* **TASK DIRECTIONS**: Each line of the data that mentions the string "closed" needs to be identified and copied.

Data extracted from a collection:

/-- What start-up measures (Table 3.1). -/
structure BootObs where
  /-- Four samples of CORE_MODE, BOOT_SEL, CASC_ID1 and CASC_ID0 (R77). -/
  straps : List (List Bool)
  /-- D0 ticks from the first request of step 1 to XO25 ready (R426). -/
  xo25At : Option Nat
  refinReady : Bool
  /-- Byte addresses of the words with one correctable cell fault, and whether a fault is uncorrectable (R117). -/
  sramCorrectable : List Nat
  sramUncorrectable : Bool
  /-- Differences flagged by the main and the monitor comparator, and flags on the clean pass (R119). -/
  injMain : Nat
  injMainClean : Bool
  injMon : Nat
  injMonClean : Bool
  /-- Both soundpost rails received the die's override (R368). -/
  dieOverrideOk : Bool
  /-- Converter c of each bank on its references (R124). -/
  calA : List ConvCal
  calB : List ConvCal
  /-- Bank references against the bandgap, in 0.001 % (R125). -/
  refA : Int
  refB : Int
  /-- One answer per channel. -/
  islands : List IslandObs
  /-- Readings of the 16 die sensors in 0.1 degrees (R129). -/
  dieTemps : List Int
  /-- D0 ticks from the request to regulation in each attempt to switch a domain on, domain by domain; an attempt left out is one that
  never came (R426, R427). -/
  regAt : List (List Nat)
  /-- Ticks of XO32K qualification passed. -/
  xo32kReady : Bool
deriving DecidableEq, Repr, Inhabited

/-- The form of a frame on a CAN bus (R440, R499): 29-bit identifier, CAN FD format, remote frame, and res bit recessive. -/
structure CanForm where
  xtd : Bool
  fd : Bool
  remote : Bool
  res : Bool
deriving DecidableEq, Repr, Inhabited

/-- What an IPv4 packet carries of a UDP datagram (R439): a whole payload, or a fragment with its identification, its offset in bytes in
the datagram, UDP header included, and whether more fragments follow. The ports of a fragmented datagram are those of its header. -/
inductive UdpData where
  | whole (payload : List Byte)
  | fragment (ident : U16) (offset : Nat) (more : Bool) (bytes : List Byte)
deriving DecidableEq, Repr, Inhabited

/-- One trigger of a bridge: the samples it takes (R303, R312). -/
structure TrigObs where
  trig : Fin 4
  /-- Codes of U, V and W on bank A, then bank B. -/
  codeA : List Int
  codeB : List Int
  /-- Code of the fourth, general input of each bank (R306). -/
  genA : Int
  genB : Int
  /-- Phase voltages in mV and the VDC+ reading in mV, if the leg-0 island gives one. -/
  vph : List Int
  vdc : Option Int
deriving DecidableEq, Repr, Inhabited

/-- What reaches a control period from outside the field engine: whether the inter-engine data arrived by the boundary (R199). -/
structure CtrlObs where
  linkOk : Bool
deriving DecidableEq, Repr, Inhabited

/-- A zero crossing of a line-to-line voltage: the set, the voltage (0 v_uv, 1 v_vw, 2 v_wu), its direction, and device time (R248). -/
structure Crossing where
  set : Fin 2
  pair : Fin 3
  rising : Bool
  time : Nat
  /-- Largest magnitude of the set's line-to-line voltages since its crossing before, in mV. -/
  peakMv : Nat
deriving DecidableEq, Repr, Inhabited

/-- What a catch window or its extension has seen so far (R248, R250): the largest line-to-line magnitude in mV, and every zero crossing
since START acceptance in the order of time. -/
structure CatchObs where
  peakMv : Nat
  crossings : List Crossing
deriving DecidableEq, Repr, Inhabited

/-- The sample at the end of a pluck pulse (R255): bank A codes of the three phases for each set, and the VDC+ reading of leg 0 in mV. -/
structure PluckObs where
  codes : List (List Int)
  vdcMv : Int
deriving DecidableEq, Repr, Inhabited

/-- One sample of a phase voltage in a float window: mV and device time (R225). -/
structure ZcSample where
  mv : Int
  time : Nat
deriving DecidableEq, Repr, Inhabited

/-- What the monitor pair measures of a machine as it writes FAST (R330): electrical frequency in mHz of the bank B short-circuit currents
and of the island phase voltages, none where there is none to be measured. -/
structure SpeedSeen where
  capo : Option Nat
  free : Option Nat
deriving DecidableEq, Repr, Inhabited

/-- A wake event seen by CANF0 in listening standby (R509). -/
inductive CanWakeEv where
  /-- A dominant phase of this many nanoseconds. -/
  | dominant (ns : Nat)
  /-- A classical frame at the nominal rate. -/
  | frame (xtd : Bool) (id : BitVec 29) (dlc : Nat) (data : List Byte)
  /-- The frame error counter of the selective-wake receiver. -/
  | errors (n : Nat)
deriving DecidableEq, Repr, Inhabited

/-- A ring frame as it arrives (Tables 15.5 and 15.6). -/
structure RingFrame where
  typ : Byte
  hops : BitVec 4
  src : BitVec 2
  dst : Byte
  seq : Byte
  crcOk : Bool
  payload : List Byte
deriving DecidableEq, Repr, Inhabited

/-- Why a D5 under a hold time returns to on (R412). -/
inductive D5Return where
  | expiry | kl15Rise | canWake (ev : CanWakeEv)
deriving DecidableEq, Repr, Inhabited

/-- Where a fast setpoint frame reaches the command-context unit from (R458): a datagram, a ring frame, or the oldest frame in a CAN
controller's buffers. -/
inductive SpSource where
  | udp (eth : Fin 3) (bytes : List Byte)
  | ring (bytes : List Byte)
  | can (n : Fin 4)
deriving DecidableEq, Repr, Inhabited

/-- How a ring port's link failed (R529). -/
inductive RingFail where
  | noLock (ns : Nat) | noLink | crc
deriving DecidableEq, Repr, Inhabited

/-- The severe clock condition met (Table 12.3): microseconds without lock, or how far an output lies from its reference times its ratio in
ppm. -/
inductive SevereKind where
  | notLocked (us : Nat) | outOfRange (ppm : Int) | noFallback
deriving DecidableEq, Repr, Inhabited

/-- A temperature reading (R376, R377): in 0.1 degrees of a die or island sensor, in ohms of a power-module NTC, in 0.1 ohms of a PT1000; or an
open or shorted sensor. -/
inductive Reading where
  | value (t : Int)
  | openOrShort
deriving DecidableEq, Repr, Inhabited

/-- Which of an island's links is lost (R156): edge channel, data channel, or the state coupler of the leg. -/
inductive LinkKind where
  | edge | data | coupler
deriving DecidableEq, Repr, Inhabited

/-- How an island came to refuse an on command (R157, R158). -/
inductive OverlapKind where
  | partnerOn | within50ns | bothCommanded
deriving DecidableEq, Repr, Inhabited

==

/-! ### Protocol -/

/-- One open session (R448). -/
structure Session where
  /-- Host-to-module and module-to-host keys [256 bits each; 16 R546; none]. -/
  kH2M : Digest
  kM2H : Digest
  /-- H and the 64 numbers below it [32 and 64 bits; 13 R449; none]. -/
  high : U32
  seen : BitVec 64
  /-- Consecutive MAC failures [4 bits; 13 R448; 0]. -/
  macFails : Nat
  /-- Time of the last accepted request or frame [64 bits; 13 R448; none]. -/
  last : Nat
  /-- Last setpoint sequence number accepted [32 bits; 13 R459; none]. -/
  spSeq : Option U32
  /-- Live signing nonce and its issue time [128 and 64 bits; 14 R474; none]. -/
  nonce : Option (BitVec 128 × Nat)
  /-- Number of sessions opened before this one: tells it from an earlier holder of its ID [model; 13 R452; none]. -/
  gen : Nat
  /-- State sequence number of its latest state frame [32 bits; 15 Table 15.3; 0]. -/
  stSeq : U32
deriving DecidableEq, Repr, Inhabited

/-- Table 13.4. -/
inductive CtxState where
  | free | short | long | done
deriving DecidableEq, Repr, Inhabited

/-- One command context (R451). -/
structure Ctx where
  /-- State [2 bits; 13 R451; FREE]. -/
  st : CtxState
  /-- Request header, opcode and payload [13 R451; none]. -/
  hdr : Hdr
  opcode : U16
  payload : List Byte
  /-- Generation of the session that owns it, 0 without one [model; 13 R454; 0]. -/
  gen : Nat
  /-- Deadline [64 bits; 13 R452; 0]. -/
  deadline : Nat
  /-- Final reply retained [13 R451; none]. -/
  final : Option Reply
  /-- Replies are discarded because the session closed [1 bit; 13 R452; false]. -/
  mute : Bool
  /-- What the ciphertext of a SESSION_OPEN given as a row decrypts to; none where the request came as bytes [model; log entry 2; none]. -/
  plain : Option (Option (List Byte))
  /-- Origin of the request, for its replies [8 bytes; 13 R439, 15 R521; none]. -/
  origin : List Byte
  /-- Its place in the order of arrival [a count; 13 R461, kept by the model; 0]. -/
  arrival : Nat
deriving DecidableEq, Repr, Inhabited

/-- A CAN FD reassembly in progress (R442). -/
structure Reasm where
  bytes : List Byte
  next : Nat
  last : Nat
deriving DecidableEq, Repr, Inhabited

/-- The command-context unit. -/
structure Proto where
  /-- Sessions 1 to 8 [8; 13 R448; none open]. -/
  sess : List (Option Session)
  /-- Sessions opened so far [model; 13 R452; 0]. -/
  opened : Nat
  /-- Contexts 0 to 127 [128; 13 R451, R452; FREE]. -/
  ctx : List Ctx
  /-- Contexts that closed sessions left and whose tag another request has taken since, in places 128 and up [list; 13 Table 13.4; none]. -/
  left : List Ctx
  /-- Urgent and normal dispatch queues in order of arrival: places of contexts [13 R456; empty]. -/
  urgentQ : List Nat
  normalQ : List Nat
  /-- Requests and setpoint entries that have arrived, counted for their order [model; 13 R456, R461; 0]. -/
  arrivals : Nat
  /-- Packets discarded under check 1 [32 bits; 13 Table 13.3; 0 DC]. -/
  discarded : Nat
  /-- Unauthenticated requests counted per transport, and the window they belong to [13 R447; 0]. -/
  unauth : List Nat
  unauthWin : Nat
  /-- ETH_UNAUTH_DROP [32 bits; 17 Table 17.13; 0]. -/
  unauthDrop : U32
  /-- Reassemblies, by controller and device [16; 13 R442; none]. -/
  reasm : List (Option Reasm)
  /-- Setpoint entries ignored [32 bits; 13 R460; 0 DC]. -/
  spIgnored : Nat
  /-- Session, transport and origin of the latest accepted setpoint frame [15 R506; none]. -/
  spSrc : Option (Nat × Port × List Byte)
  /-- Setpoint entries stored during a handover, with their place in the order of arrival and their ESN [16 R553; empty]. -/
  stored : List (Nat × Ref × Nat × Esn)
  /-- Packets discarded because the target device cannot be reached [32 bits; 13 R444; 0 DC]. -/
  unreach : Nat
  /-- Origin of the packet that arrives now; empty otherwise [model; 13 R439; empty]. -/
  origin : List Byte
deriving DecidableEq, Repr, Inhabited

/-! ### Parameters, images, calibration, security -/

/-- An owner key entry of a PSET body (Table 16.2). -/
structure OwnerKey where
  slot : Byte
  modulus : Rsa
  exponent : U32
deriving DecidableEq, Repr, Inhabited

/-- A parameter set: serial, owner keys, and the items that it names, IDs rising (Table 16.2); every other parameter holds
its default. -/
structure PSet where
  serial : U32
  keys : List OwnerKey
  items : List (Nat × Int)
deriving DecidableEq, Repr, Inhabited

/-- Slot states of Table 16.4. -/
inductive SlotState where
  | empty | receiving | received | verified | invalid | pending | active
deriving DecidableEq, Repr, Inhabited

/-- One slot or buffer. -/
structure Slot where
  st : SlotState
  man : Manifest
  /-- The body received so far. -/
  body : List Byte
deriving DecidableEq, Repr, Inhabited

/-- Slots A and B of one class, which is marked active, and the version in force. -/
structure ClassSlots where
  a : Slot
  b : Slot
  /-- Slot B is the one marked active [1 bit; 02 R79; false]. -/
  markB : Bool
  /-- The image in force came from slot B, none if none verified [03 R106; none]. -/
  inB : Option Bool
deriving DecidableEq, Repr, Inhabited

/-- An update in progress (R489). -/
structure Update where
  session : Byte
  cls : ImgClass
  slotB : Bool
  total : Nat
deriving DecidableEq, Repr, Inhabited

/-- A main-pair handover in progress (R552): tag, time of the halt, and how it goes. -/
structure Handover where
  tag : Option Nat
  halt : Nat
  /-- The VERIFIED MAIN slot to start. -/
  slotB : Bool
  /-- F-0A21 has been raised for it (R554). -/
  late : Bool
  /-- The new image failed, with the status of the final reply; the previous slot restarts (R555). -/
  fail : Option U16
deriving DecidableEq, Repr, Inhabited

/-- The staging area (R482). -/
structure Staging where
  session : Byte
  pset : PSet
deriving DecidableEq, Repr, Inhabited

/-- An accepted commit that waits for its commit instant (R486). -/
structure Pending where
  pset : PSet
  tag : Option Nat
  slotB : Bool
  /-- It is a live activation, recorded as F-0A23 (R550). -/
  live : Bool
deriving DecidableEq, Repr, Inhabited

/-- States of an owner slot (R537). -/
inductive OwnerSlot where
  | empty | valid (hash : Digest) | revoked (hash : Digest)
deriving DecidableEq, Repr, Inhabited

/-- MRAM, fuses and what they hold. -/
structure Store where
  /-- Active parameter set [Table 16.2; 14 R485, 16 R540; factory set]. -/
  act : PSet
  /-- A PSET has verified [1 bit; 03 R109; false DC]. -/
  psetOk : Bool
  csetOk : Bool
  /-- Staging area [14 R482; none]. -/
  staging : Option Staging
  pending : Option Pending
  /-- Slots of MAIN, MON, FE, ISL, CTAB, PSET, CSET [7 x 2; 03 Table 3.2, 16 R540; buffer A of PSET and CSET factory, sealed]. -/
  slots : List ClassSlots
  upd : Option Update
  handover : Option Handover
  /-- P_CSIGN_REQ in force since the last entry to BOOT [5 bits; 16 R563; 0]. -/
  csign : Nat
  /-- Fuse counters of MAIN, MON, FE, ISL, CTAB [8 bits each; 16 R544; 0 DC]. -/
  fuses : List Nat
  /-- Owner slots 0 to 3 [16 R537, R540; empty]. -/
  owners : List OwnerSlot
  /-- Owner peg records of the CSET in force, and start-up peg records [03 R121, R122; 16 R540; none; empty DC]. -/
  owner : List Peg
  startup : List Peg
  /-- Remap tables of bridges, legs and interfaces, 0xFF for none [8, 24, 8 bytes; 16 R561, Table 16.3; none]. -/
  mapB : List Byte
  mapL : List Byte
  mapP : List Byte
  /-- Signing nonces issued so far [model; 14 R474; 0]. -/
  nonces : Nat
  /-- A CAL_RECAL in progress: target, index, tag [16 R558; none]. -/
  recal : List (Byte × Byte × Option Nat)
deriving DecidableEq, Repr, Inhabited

* **THE COMPLETED TASK**:
  /-- Replies are discarded because the session closed [1 bit; 13 R452; false]. -/
  /-- Contexts that closed sessions left and whose tag another request has taken since, in places 128 and up [list; 13 Table 13.4; none]. -/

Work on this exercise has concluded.